— В прошлом, — подсказал Петров, но Якушин только метнул в его сторону гневный взгляд.
— В Пскове тоже полиция есть, если будет плохо, пойдем и сдадимся сами, — здраво рассудил Марков. — Они позвонят моему папе, и нас люксом довезут до Москвы.
В этот момент Якушин обнаружил, что его бумажник тоже забрали, и он снова начал страшно ругаться, и все опять завели старое. Оказалось, что в бумажнике у него кроме денег был ещё и паспорт, и теперь остались всего три тысячи рублей и водительские права.
— Давайте же, — вкрадчиво произнес Амелин, — решайтесь. Сейчас девять, если ехать часов семь, то к четырем-пяти утра уже приедем. Это же совсем мало, только подумайте. Даже, если твой дядька нам рад не будет, то хотя бы даст переночевать.

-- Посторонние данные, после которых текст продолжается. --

/-- A control datagram `b` from `addr`, `port` (R342, R353). -/
def State.datagram (s : State) (addr port : Nat) (b : Bytes) (sigOk : Bool) : State :=
  if !s.netServed then s
  else if !ctrlOk b then s.incReg Reg.msgMalformed
  else
    let body := b.drop 16
    match field b 3 1 with
    | 0x01 => s.helloIn addr port (field body 0 1)
    | 0x03 => s.responseIn addr port (field body 0 4) (slice body 4 16) (slice body 20 32)
    | 0x10 => s.requestIn addr port (field b 4 4) (field b 8 4) body sigOk
    | _ => s.closeIn addr port (field b 4 4) (field b 8 4)

/-- CTRL_PARSE of one receive item: its UDP payload goes to the control cores. -/
def State.ctrlItem (sigOk : Bool) (x : Bytes) (s : State) : State :=
  let ip := itemIp x
  s.datagram (field ip 12 4) (field ip (ihl ip) 2) (udpPayload ip) sigOk

/-! ### The local port (R358, R359) -/

/-- Does the boot ROM serve the local port (R359)? -/
def State.bootPort (s : State) : Bool := !s.alive && (s.mode.boot == .download || s.mode.boot == .hold)

/-- STATUS of Table 12.11. -/
def State.lclStatus (s : State) : Nat :=
  let l := s.lcl
  let b := fun (x : Bool) (n : Nat) => if x then n else 0
  b l.ready 128 + b l.busy 64 + b l.crcErr 32 + b s.pins.keyEn 16 + b l.discard 8 + b s.bootPort 4 + b l.malformed 2

/-- A transaction starts with KEY_EN at this level. -/
def State.lclBegin (s : State) (keyEn : Bool) : State := { s with pins := { s.pins with keyEn := keyEn } }

/-- The bytes of a SEND behind its command byte, with LEN and CRC-32 right: the items; none otherwise. -/
def sendBody (b : Bytes) : Option Bytes :=
  let n := field b 0 2
  if n ≤ 4096 ∧ b.length = n + 6 ∧ crc32 (b.take (n + 2)) = field b (n + 2) 4 then some (slice b 2 n) else none

/-- SEND of `b`, the bytes behind the command byte: STATUS goes out as they come in. -/
def State.sendIn (s : State) (keyEn sigOk : Bool) (b : Bytes) : State :=
  if !s.alive && !s.bootPort then s
  else
    let s := s.lclBegin keyEn
    let s := s.send (.miso (beBytes 1 s.lclStatus ++ List.replicate b.length 0))
    if s.lcl.busy then { s with lcl := { s.lcl with discard := true } }
    else
      match sendBody b with
      | none => { s with lcl := { s.lcl with crcErr := true } }
      | some items =>
        if !itemsOk items.length items then
          ({ s with lcl := { s.lcl with malformed := true } }).incReg Reg.msgMalformed
        else
          let s := { s with lcl := { s.lcl with ready := false, busy := true, crcErr := false, discard := false,
                                                malformed := false, keyEn := keyEn, reply := none } }
          s.startJob { org := .localPort, addr := 0, port := 0, seq := 0, left := items, out := [], count := 0, sigOk := sigOk,
                       role := if keyEn then .installer else .operator, ix := 0 }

— А с тобой я вообще никаких дел иметь не собираюсь, — ни с того ни с сего заявил Герасимов.
— Почему? — широко распахнутые глаза Амелина выражали искреннее недоумение.
— Потому что ты конченый придурок. Суицидник. Небось, ещё и наркоман.

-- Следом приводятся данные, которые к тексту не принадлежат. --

-- ==== Sys2Proof/Machine/Tick.lean ====
section
/-! DEFINITION. The tick boundary (R33, R41, R45 to R49, R59): time and index advance, changes apply in the order of R59, the mode
changes in the order of R48, the raster of the tick starts, and every block takes its step. Arming (R52) and the holdover limit
(R47) follow at the same boundary. -/

namespace Sys2Proof.Machine

/-! ### Measurements -/

/-- The reading of rail `n` of Table 16.7, 7 being VDDQ_DDR. -/
def Sensors.rail (m : Sensors) (n : Nat) : Nat := if n = 7 then m.vddq else m.rails.getD n 0

/-- The supplies that make up the rail of code `c`: rail 5 is a pair (R455). -/
def railMembers (c : Nat) : List Nat := if c = 5 then [5, 7] else [c]

/-- Warned rails that read inside their band, with the elapsed CCLK since when (R455). -/
def State.bandNote (s : State) (m : Sensors) : State :=
  let l := s.power.warned.foldl (fun (l : List (Nat × Nat)) n =>
    if (railMembers n).any fun k => beyondBand k (m.rail k) then assocDel l n
    else if (assocGet l n).isSome then l
    else assocSet l n s.clock.cclk) s.power.inBand
  { s with power := { s.power with inBand := l } }

/-- The rails and die temperatures as last measured (R455, R484, Table 17.4): RAIL_MV, VDDQ_MV, TJ_LOGIC, TJ_FBX and TJ_PEAK. -/
def State.measured (s : State) (m : Sensors) : State :=
  let fbx := s.domOn 8
  let hot := if fbx then max m.tjLogic m.tjFbx else m.tjLogic
  let s := s.setRegs [(Reg.railMv, beNat ((List.range 7).flatMap fun n => beBytes 2 (m.rail n))), (Reg.vddqMv, m.vddq % 65536),
    (Reg.tjLogic, ofSigned 2 m.tjLogic), (Reg.tjFbx, if fbx then ofSigned 2 m.tjFbx else 0x8000)]
  let s := s.extreme false (toSigned 2) Reg.tjPeak (ofSigned 2 hot)
  ({ s with power := { s.power with hourPeak := max s.power.hourPeak hot } }).bandNote m

/-! ### Time -/

/-- The next boundary is reached: TICK_INDEX, TICK_TIME and the instant of the boundary after it (R41, R276). -/
def State.advance (s : State) : State :=
  let s := s.reach s.tick.nextTime
  let idx := s.tick.nextIdx
  let t := s.tick
  let s := s.setRegs [(Reg.tickIndex, idx % two64), (Reg.tickTime, time80 t.nextTime)]
  { s with tick := { t with time := t.nextTime, nextIdx := idx + 1, nextTime := s.tickAt (idx + 1),
                            cclk := s.clock.cclk, realign := false, counted := false } }

/-- What is noted for one tick only starts again. -/
def State.tickClear (s : State) : State :=
  { s with ev := { s.ev with merged := [] }, sched := { s.sched with released := [] }, buf := { s.buf with sum := 0, seen := 0 } }

/-! ### Waits on spill queues (R381) -/

/-- One boundary less for every waiting POP. -/
def SpillWait.step : SpillWait → SpillWait
  | .pop o n => .pop o (n - 1)
  | .task r => .task r

/-- The party whose POP has waited its boundaries out. -/
def SpillWait.over : SpillWait → Option Origin
  | .pop o 0 => some o
  | .pop _ _ => none
  | .task _ => none

/-- POPs that have waited POP_WAIT boundaries end with 0x0701. -/
def State.popTick (s : State) : State :=
  let spills := s.q.spills.map fun (p : Nat × Spill) => (p.1, { p.2 with waits := p.2.waits.map SpillWait.step })
  let gone := spills.flatMap fun (p : Nat × Spill) => (p.2.waits.filterMap SpillWait.over).map fun o => (p.1, o)
  let left := spills.map fun (p : Nat × Spill) => (p.1, { p.2 with waits := p.2.waits.filter fun w => w.over.isNone })
  gone.foldl (fun (s : State) g => s.popResult g.2 (0x8C00 + g.1) 0x0701 []) { s with q := { s.q with spills := left } }

/-! ### Changes of mode at the boundary (Table 2.4, R48) -/

/-- ROPING ends in STAGING, or through it in DARK when a trigger was recorded. -/
def State.ropingStep (s : State) : State :=
  match s.mode.mode, s.mode.ropingEnd with
  | .roping, some c =>
    let dark := s.mode.darkRec
    let s := s.enterStaging c
    match dark with
    | some d => s.enterDark d
    | none => s
  | .roping, none => s
  | _, _ => { s with mode := { s.mode with ropingEnd := none } }

/-- The first REQ_STAGING of the boundary changes the mode where Table 2.4 allows it; every other one is refused. -/
def State.stagingStep (s : State) : State :=
  match s.mode.stageReqs with
  | [] => s
  | _ :: rest =>
    let ok := s.mode.mode.shows || (s.mode.mode == .dark && s.pins.darkN && !s.belay.darkOut && !s.mode.darkNew)
    if ok then
      (({ s with mode := { s.mode with stageReqs := rest } }).enterStaging 2).cmdState Reg.reqStaging 2 |>.refuseStaging
    else s.refuseStaging

/-- The changes of mode that fall due at this boundary, the first in the order of R48. A lock regained in HOLDOVER stands after
REQ_STAGING, which R48 names where it does not name the lock (DESIGN CHOICE, log 80). -/
def State.modeStep (s : State) : State :=
  let was := s.mode.mode
  let s := s.ropingStep
  let s := match s.mode.mode, s.mode.toHoldover with
    | .onShow, some c => (s.enterHoldover c).refuseStaging
    | _, _ =>
      if !s.mode.stageReqs.isEmpty then s.stagingStep
      else if s.mode.mode == Mode.holdover && s.mode.toShow then s.setMode .onShow 10
      else s
  let s := { s with mode := { s.mode with darkNew := false, toHoldover := none, toShow := s.mode.toShow && s.mode.mode == Mode.holdover } }
  let s := if s.mode.mode == .staging then s else s.refuseShow
  if s.mode.mode == was then s else s.noteChange

/-- SHOW_BLOCK but for NOT_ARMED. -/
def State.blocked (s : State) : Nat := s.showBlock &&& 0x7B

/-- One arming tick less; an arming that SHOW_BLOCK stops is abandoned, and refused when SHOW would begin without time (R48, R52). -/
def State.armStep (s : State) : State :=
  match s.mode.arming with
  | none => s
  | some n =>
    if s.mode.mode ≠ .staging then s.dropArming
    else if s.blocked ≠ 0 ∨ s.mode.armBroken then
      let s := if n ≤ 1 && bit s.blocked 1 then s.refuseShow else s
      s.dropArming
    else { s with mode := { s.mode with arming := some (n - 1) } }

/-! ### Bands -/

/-- Do a layer or a group name band `b`? -/
def State.bandNamed (s : State) (b : Nat) : Bool :=
  ((List.range 16).any fun k => s.reg (layerReg k 0x14) == 0x0100 + b) || s.buf.groups.any fun p => p.2.band == b

/-- The bands' values of the tick; a named one that moves is a change (R133, R164). -/
def State.bandStep (s : State) : State :=
  let t := s.bandTick
  if (List.range 32).any fun b => s.bandM b != t.bandM b && t.bandNamed b then t.noteChange else t

/-! ### The boundary -/

/-- A change of rate or a step waits for this boundary, so a realignment interval follows it (R84, R276). -/
def State.realignDue (s : State) : Bool :=
  let other := fun (t : Topo) => t.num != s.reg Reg.tickNum || t.den != s.reg Reg.tickDen
  s.tick.stepDue.isSome || s.topo.staged.any other || (s.topo.switch == .copying 0 && s.topo.cand.any other)

/-- A row of its own starts the raster at this boundary: an activation, or a switch's new tables. -/
def State.startLater (s : State) : Bool := s.topo.staged.isSome || (s.topo.switch == .copying 0 && s.topo.cand.isSome)

/-- Does TICK start a raster here: fixed blanking, or a porch extended to this boundary (R146, R159)? -/
def State.startsHere (s : State) : Bool :=
  !s.ras.on || s.ras.blank == 0 || (s.ras.extend && decide (s.lineAt s.vTotal ≤ s.tick.time))

/-- The raster of the tick starts, where one does; nothing composes yet. The flag says that one has started. -/
def State.rasterBegin (s : State) : Bool × State :=
  if !s.startsHere then (false, s)
  else if s.ras.on then
    let s := s.openFrame.2
    if s.startLater then (false, s) else (true, s.beginRaster)
  else if s.startLater then (false, s)
  else
    let r := ({ s with tick := { s.tick with hold := false } }).firstRaster
    (r.1, { r.2 with tick := { r.2.tick with settleNext := false } })

/-- The raster of the tick, what it takes, and whether it composes (R141): takes, bands and the merge snapshot follow the sets that
come into use here, and precede composition. Where a row of its own starts the raster, that row takes. -/
def State.rasterStep (s : State) : State :=
  let r := s.rasterBegin
  let s := if r.2.startLater then r.2 else r.2.takeStep r.1
  let st := s.bandStep.mergeSnapshot.staticStep
  if r.1 && st.1 then st.2.composeStart else st.2

/-- The ticks of a switch before its tables are in force hold the outputs (R88). -/
def State.holdSwitch (s : State) : State :=
  let copying := match s.topo.switch with
    | .copying _ => true
    | _ => false
  if s.topo.switchBegin || copying then { s with tick := { s.tick with hold := true } } else s

/-- What egress starts at a boundary of fixed blanking (R195, R199, R205, R207). -/
def State.egressStep (s : State) : State :=
  let s := s.sacnStart
  if s.realignDue then s else s.dmxTick.pxTick

/-- In variable blanking only DMX starts on ticks. -/
def State.egressFree (s : State) : State := if s.realignDue then s else s.dmxTick

/-- The boundary up to step 1 of R59; step 2 follows here, or as TIMED_WRITE_DUE. -/
def State.boundaryBegin (s : State) : State :=
  let s := (s.raise 0 []).tickClear.calStep.readStamps
  let fixed := s.startsHere
  let s := if fixed then s.endNotes else s
  let s := (List.range 16).foldl State.loopTick s.fadeStep
  s.applyLive.candCheck.runLive.storeDue

/-- The boundary from step 3 of R59 on; `commit` says that a timed commit is due, `vled` is the mean of VLED_SNS. -/
def State.boundaryEnd (s : State) (vled : Nat) (commit : Bool) : State :=
  let s := { s with tick := { s.tick with restVled := none } }
  let s := s.candCheck
  let s := if commit then s.applyCommit.timedCommit else s.applyCommit
  let s := (s.modeStep.armStep.initStep.switchStep).ropeBoundary
  let s := if s.topo.switchBegin then s.noteChange else s
  let fixed := s.startsHere
  let s := if fixed then s.strandLatch else s
  let s := s.rasterStep.holdSwitch
  let s := if s.ras.on && !s.ras.composes && s.reg Reg.staticState == 1 then s else s.tempTick
  let s := (s.draughtTick vled).probeTick
  let s := s.windowTick
  let s := if fixed then s.egressStep else s.egressFree
  let s := (List.range 4).foldl State.pulseTick s
  let s := { s with tick := { s.tick with sinceStep := s.tick.sinceStep + 1 } }
  s.popTick.resumeJobs.lateIn

/-- Timed writes are due at the boundary just taken. -/
def State.timedHere (s : State) : Bool := s.stage.timed.any fun t => decide (t.due ≤ s.tick.time)

/-- The timed writes of a boundary act, and its remaining work follows (R59, R62). -/
def State.timedRest (s : State) : State :=
  match s.tick.restVled with
  | none => s
  | some v =>
    let r := s.timedDue
    r.2.boundaryEnd v r.1

/-- The emission frame that ends with the tick is over (R228). -/
def State.frameOver (s : State) : State :=
  if s.fbx.on && decide (s.fbx.start + s.fbx.cfg.win ≤ s.tick.nextTime) then s.frameEnd else s

/-- TICK: the next boundary. In RESET the tick generator counts only (R45). -/
def State.tickStep (s : State) (m : Sensors) : State :=
  if s.mode.boot == .unpowered then s
  else
    let s := s.timedRest.frameOver
    let s := s.advance.measured m
    if !s.alive then s
    else if s.mode.fwRestart then (s.enterReset 13).bootAgain
    else
      let s := s.boundaryBegin
      if s.timedHere then { s with tick := { s.tick with restVled := some m.vled } } else s.boundaryEnd m.vled false

/-! ### What follows at the same boundary -/

/-- A change of R164 at the boundary just taken: the tick counts as one with a change, and a static tick is composed after all, with
temperature factors of its own (R166, R239). -/
def State.lateChange (s : State) : State :=
  if !s.atBoundary then s.noteChange
  else
    let s := s.setRas { s.ras with quiet := 0, change := false }
    if s.reg Reg.staticState ≠ 1 then s
    else
      let s := (s.setReg Reg.staticState 0).raise 8 []
      if s.ras.on && s.ras.noFlip && s.mayCompose then
        ((s.setRas { s.ras with noFlip := false }).setReg Reg.staticTicks (s.reg Reg.staticTicks - 1)).tempTick.composeStart
      else s

/-- LOOP_ADVANCE at a boundary, a change of its tick. -/
def State.loopStep (s : State) (j : Nat) : State :=
  let was := s.ras.change
  let t := s.loopAdvance j
  if t.ras.change && !was then (t.setRas { t.ras with change := was }).lateChange else t

/-- ARMING_START: the first of L arming ticks (R52), a flattening pass for every static layer (R142). -/
def State.armStart (s : State) : State :=
  if s.mode.mode == .staging && s.mode.arming.isNone && s.atBoundary && !s.tick.realign && s.blocked == 0 &&
      (!s.mode.showReqs.isEmpty || s.flag Reg.autoShow) then
    let s := ({ s with mode := { s.mode with arming := some s.lat } }).emberEmpty
    if s.ras.on && s.mayCompose then s.composeStart else s
  else s

/-- ARMING_DONE: L ticks after the first arming tick the unit enters SHOW, while SHOW_BLOCK reads 0 but for NOT_ARMED; a bit set
at this boundary abandons the arming, and a lost lock refuses SHOW (R48, R49, R52, Table 2.4). -/
def State.armDone (s : State) : State :=
  if s.mode.mode == .staging && s.mode.arming == some 0 && s.atBoundary then
    if s.blocked ≠ 0 ∨ s.mode.armBroken then (if bit s.blocked 1 then s.refuseShow else s).dropArming
    else
      let asked := !s.mode.showReqs.isEmpty
      let s := { s with mode := { s.mode with arming := none, armed := true, showReqs := [], toHoldover := none, toShow := false } }
      let s := (s.setMode .onShow (if asked then 2 else 9)).railOn.lateChange
      if asked then s.cmdState Reg.reqShow 2 else s
  else s

/-- HOLDOVER_LIMIT: EV17 at the boundary at which holdover has lasted HOLDOVER_LIMIT; TIME_REF is masked no longer (R47, R415). -/
def State.holdLimit (s : State) : State :=
  if s.mode.mode == .holdover && !s.mode.ev17 && s.atBoundary &&
      decide (((s.reg Reg.holdoverLimit * 1000000 : Nat) : Int) ≤ (s.tick.time : Int) - s.mode.holdAt) then
    let s := { s with mode := { s.mode with ev17 := true, refLimit := true } }
    (s.raise 17 (beBytes 4 ((s.viewNet Reg.holdoverMs).getD 0))).unmask 0x15 0 0
  else s

/-! ### Rows -/

/-- TICK (R33). -/
def execTick (m : Sensors) (s : State) : Host.Outcome State Fault Refusal := s.done (s.tickStep m)

/-- TIMED_WRITE_DUE (R62). -/
def execTimedWriteDue (s : State) : Host.Outcome State Fault Refusal := s.done s.timedRest

/-- HOLDOVER_LIMIT (R47). -/
def execHoldoverLimit (s : State) : Host.Outcome State Fault Refusal := s.done s.holdLimit

/-- LOOP_ADVANCE (R111). -/
def execLoopAdvance (loop : Nat) (s : State) : Host.Outcome State Fault Refusal := s.done (s.loopStep loop)

/-- ARMING_START (R52). -/
def execArmingStart (s : State) : Host.Outcome State Fault Refusal := s.done s.armStart

/-- ARMING_DONE (R52). -/
def execArmingDone (s : State) : Host.Outcome State Fault Refusal := s.done s.armDone

end Sys2Proof.Machine
end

Амелин равнодушно пожал плечами:
— А если и наркоман, то что?
— Что, правда? — испугалась Настя.
— Думаешь, это я простыл? — сказал он доверительным тоном, подходя к ней вплотную. — Ничего подобного. Это у меня ломка такая. Мне очень плохо. Очень.
И вдруг скрючив пальцы и скрестив на груди руки, медленно опустился на колени, прямо в кучу с вещами. Немного постоял так с жертвенным лицом, а потом свалился набок, и задергался, точно эпилептик.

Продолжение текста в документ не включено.